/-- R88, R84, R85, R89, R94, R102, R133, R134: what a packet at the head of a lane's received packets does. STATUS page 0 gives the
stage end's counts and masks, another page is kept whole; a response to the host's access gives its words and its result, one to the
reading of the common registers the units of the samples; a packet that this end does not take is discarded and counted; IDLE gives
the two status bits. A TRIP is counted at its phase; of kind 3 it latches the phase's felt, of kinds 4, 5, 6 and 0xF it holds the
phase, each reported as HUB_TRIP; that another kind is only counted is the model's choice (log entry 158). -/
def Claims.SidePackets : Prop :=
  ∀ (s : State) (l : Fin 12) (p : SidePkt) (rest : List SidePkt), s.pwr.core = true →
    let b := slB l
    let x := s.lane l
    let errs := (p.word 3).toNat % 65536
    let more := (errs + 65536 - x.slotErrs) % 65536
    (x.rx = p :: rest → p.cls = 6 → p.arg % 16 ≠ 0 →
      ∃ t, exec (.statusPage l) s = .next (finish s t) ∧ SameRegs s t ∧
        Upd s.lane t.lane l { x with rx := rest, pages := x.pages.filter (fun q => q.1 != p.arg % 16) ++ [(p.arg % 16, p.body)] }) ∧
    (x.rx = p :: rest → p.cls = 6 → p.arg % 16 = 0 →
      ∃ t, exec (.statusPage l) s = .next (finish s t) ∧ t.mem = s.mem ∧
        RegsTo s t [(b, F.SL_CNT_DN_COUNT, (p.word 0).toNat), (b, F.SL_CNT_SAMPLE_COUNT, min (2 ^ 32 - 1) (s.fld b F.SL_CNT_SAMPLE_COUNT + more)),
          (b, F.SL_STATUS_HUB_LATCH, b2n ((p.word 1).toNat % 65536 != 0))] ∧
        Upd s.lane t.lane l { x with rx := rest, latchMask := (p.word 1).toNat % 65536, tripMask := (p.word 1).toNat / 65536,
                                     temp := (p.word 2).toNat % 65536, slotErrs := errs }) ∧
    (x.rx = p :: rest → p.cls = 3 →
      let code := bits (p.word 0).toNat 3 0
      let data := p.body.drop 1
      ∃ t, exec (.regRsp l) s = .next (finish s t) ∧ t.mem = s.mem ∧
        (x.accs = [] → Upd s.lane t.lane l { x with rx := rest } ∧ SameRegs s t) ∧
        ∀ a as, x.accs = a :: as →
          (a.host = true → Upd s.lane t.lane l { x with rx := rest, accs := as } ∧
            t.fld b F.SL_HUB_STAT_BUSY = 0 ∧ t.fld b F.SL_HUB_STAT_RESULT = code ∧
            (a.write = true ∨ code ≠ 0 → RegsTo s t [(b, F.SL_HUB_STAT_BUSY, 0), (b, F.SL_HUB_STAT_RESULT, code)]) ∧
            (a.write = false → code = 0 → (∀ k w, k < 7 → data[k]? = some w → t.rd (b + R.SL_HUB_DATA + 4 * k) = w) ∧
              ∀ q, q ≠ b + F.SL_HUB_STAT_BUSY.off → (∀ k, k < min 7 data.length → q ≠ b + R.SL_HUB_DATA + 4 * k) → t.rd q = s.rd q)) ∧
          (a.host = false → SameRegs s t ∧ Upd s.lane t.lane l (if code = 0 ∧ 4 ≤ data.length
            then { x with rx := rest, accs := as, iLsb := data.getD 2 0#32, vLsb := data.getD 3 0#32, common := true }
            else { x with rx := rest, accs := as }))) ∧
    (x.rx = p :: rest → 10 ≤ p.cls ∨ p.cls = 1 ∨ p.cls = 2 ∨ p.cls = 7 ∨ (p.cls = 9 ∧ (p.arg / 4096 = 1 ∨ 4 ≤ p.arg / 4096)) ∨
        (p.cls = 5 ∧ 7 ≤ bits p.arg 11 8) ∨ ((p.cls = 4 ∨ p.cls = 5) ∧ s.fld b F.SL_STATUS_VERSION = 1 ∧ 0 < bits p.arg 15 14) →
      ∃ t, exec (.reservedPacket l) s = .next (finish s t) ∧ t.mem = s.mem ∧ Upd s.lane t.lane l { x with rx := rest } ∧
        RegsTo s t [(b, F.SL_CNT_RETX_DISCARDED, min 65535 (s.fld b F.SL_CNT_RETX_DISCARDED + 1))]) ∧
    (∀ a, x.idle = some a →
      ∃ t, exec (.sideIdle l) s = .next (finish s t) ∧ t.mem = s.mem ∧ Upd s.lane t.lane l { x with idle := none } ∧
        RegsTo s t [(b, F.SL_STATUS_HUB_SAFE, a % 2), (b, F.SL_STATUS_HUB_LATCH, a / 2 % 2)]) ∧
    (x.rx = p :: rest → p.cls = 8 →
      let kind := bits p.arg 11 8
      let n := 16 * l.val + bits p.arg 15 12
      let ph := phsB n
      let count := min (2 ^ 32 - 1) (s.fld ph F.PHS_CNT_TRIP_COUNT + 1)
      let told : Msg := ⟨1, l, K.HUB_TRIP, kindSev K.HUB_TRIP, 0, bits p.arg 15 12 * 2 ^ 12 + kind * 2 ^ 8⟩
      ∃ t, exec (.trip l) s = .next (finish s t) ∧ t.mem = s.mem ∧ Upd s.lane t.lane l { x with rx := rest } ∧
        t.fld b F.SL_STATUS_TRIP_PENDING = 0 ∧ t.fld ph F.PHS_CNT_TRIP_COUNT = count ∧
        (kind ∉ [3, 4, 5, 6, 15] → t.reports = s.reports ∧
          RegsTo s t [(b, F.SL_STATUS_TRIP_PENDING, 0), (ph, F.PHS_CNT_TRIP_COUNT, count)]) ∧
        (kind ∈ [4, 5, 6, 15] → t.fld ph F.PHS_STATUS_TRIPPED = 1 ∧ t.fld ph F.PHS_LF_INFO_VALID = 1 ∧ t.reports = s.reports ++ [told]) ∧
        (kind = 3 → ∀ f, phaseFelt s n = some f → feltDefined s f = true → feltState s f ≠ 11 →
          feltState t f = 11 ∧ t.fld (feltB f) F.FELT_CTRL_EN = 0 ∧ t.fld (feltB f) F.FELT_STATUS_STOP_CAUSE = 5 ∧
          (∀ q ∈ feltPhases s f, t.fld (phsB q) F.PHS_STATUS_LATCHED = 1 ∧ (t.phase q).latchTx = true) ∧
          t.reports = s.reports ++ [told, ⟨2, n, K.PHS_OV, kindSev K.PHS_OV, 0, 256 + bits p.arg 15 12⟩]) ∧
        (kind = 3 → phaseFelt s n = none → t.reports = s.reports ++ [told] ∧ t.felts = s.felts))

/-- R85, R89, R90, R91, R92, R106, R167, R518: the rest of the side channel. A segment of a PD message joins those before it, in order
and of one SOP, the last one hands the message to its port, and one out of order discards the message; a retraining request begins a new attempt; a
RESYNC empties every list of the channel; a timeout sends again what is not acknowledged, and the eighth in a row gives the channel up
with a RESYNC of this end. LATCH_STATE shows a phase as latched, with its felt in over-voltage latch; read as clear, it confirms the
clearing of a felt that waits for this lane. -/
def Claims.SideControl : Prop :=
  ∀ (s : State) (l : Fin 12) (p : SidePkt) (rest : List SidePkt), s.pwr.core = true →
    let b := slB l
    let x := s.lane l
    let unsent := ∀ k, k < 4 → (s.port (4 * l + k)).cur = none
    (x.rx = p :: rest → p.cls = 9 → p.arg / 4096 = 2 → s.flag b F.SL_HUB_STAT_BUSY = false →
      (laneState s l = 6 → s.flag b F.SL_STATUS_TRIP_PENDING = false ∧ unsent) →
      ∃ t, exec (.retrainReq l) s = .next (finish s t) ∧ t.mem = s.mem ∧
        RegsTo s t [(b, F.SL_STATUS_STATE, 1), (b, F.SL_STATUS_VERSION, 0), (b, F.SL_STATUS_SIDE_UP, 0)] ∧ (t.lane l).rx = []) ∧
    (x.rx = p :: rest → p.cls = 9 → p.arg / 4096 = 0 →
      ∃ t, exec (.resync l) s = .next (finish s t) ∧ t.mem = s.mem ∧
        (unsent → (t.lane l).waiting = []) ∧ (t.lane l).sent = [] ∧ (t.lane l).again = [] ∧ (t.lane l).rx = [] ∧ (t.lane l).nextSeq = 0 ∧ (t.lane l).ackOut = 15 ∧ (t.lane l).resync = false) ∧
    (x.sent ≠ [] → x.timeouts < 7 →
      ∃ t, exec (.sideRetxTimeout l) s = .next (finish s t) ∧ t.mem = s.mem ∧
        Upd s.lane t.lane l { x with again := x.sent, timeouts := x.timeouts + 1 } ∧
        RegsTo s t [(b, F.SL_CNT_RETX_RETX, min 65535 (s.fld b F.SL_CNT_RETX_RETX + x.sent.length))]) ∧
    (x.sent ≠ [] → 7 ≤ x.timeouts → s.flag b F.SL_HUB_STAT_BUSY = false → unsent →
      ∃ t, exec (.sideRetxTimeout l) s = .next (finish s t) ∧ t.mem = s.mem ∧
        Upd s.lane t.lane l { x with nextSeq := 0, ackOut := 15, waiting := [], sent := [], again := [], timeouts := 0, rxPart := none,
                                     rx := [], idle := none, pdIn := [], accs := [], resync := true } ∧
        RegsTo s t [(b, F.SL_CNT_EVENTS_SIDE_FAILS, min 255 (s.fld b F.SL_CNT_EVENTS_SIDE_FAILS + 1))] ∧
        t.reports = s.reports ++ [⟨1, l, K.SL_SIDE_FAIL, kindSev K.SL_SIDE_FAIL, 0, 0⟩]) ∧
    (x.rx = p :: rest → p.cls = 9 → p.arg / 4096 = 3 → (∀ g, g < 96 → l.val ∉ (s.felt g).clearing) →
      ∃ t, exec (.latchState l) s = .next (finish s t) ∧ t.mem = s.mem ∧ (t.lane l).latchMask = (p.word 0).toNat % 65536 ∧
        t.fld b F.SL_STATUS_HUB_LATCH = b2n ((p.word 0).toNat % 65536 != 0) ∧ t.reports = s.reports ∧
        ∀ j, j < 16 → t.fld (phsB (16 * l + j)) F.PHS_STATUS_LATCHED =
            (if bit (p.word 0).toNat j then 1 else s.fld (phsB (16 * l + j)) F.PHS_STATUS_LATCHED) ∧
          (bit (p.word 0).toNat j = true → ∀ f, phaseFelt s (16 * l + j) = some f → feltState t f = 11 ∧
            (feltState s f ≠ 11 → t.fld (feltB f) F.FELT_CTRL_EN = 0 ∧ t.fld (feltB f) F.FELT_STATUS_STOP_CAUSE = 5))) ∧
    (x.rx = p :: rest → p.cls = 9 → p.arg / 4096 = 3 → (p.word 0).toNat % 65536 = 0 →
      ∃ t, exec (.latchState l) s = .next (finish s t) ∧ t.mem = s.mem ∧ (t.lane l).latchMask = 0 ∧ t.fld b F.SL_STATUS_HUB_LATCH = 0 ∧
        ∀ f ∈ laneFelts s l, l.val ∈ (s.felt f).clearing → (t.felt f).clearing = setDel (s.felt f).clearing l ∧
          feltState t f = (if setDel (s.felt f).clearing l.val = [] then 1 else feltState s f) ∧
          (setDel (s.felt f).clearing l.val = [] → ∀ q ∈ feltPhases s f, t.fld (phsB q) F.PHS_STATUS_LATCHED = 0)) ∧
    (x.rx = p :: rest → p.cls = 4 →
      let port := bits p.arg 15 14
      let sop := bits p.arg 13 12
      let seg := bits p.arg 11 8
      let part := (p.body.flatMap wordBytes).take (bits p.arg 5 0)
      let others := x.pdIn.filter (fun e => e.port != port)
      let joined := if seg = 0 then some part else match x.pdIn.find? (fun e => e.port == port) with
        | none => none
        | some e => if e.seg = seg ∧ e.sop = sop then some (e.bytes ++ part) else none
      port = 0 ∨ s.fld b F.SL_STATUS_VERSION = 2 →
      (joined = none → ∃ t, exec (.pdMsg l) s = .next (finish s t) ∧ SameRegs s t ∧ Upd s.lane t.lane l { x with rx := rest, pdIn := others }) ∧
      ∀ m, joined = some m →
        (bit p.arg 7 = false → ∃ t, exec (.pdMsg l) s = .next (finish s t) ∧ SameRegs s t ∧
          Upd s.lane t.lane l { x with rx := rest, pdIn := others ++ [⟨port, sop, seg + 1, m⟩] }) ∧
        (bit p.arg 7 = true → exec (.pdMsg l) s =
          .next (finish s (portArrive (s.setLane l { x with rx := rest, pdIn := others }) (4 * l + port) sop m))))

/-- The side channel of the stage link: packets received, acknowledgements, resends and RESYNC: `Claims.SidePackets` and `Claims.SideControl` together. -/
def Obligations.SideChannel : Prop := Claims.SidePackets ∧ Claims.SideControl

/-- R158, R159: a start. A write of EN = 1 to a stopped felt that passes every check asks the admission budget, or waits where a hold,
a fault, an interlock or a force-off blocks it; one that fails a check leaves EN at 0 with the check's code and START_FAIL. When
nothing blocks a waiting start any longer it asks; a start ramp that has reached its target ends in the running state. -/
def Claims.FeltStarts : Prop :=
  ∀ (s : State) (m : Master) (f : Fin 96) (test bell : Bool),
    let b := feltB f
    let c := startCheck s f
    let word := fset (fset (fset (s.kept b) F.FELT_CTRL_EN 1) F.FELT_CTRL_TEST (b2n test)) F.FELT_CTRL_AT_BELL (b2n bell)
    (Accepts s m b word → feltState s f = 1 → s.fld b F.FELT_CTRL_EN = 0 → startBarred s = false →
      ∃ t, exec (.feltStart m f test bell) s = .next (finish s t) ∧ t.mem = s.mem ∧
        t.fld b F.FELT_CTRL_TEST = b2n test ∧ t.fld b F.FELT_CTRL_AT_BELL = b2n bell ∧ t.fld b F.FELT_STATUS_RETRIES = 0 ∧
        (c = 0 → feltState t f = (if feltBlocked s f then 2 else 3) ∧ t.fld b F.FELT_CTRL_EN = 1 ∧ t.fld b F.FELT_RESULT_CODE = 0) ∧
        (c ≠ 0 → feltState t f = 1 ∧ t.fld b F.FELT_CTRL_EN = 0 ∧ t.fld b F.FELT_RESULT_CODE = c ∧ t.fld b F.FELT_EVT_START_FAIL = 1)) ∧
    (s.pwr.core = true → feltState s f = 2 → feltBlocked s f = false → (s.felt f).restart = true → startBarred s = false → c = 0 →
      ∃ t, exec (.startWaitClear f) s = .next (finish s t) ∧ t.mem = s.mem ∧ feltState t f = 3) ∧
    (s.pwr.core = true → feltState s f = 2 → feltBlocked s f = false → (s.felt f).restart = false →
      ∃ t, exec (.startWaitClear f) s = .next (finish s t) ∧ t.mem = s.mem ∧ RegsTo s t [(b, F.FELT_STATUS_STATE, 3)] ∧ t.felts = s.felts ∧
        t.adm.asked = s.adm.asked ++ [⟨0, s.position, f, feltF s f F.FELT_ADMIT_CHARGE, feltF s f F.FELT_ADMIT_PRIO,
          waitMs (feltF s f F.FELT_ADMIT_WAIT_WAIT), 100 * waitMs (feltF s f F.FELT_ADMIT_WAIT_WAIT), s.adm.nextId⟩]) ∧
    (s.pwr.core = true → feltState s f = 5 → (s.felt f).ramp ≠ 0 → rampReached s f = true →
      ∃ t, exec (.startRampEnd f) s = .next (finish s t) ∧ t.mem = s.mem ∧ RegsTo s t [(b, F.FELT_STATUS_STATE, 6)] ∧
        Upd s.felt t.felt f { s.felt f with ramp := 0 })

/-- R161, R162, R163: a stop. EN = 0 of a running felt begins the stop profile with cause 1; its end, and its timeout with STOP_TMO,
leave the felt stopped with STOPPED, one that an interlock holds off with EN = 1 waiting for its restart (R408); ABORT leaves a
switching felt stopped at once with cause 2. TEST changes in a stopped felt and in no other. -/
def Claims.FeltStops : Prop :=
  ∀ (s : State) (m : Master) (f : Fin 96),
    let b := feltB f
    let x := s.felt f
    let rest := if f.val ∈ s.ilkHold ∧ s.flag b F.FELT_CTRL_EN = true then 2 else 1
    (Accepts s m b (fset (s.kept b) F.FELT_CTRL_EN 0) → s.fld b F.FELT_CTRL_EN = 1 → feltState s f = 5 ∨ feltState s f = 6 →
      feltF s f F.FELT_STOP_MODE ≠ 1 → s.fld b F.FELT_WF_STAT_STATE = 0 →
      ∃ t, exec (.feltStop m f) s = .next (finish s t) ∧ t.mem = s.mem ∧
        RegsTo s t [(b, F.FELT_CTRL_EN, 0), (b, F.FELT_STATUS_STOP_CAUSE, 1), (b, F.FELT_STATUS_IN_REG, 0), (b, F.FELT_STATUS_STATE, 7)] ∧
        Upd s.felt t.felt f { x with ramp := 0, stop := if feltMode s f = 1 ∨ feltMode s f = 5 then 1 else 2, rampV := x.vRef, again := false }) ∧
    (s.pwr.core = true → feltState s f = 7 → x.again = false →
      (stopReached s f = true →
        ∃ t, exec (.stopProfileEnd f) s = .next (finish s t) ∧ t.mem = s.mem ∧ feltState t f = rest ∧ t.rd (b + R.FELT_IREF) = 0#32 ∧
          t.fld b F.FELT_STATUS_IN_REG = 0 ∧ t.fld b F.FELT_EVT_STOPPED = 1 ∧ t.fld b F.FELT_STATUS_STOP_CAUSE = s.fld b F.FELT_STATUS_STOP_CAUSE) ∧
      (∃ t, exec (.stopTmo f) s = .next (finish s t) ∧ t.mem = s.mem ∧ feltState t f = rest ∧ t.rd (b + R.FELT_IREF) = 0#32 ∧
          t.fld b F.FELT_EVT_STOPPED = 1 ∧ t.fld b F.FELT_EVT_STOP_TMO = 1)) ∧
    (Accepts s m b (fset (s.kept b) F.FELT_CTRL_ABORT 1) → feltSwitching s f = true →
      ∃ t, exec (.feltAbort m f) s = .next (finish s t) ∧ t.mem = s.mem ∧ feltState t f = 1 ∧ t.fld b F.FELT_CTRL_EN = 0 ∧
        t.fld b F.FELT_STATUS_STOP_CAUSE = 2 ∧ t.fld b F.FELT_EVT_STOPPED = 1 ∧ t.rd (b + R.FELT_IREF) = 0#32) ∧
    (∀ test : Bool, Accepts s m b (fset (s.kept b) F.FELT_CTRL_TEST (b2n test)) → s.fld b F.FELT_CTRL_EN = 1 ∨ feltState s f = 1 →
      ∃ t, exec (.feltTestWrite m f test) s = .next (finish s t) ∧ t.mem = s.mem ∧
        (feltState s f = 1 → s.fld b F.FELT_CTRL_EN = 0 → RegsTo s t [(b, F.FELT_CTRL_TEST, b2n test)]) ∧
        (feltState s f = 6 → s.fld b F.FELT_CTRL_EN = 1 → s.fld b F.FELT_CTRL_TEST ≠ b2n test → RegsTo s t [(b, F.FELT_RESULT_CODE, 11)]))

Exercise requirements:
Find where the line with "0).toNat % 65536 ∧" sits in the material above, then copy exactly from it through the line with "part) else none". Add no other line.

Answer box:
      ∃ t, exec (.latchState l) s = .next (finish s t) ∧ t.mem = s.mem ∧ (t.lane l).latchMask = (p.word 0).toNat % 65536 ∧
        t.fld b F.SL_STATUS_HUB_LATCH = b2n ((p.word 0).toNat % 65536 != 0) ∧ t.reports = s.reports ∧
        ∀ j, j < 16 → t.fld (phsB (16 * l + j)) F.PHS_STATUS_LATCHED =
            (if bit (p.word 0).toNat j then 1 else s.fld (phsB (16 * l + j)) F.PHS_STATUS_LATCHED) ∧
          (bit (p.word 0).toNat j = true → ∀ f, phaseFelt s (16 * l + j) = some f → feltState t f = 11 ∧
            (feltState s f ≠ 11 → t.fld (feltB f) F.FELT_CTRL_EN = 0 ∧ t.fld (feltB f) F.FELT_STATUS_STOP_CAUSE = 5))) ∧
    (x.rx = p :: rest → p.cls = 9 → p.arg / 4096 = 3 → (p.word 0).toNat % 65536 = 0 →
      ∃ t, exec (.latchState l) s = .next (finish s t) ∧ t.mem = s.mem ∧ (t.lane l).latchMask = 0 ∧ t.fld b F.SL_STATUS_HUB_LATCH = 0 ∧
        ∀ f ∈ laneFelts s l, l.val ∈ (s.felt f).clearing → (t.felt f).clearing = setDel (s.felt f).clearing l ∧
          feltState t f = (if setDel (s.felt f).clearing l.val = [] then 1 else feltState s f) ∧
          (setDel (s.felt f).clearing l.val = [] → ∀ q ∈ feltPhases s f, t.fld (phsB q) F.PHS_STATUS_LATCHED = 0)) ∧
    (x.rx = p :: rest → p.cls = 4 →
      let port := bits p.arg 15 14
      let sop := bits p.arg 13 12
      let seg := bits p.arg 11 8
      let part := (p.body.flatMap wordBytes).take (bits p.arg 5 0)
      let others := x.pdIn.filter (fun e => e.port != port)
      let joined := if seg = 0 then some part else match x.pdIn.find? (fun e => e.port == port) with
        | none => none
        | some e => if e.seg = seg ∧ e.sop = sop then some (e.bytes ++ part) else none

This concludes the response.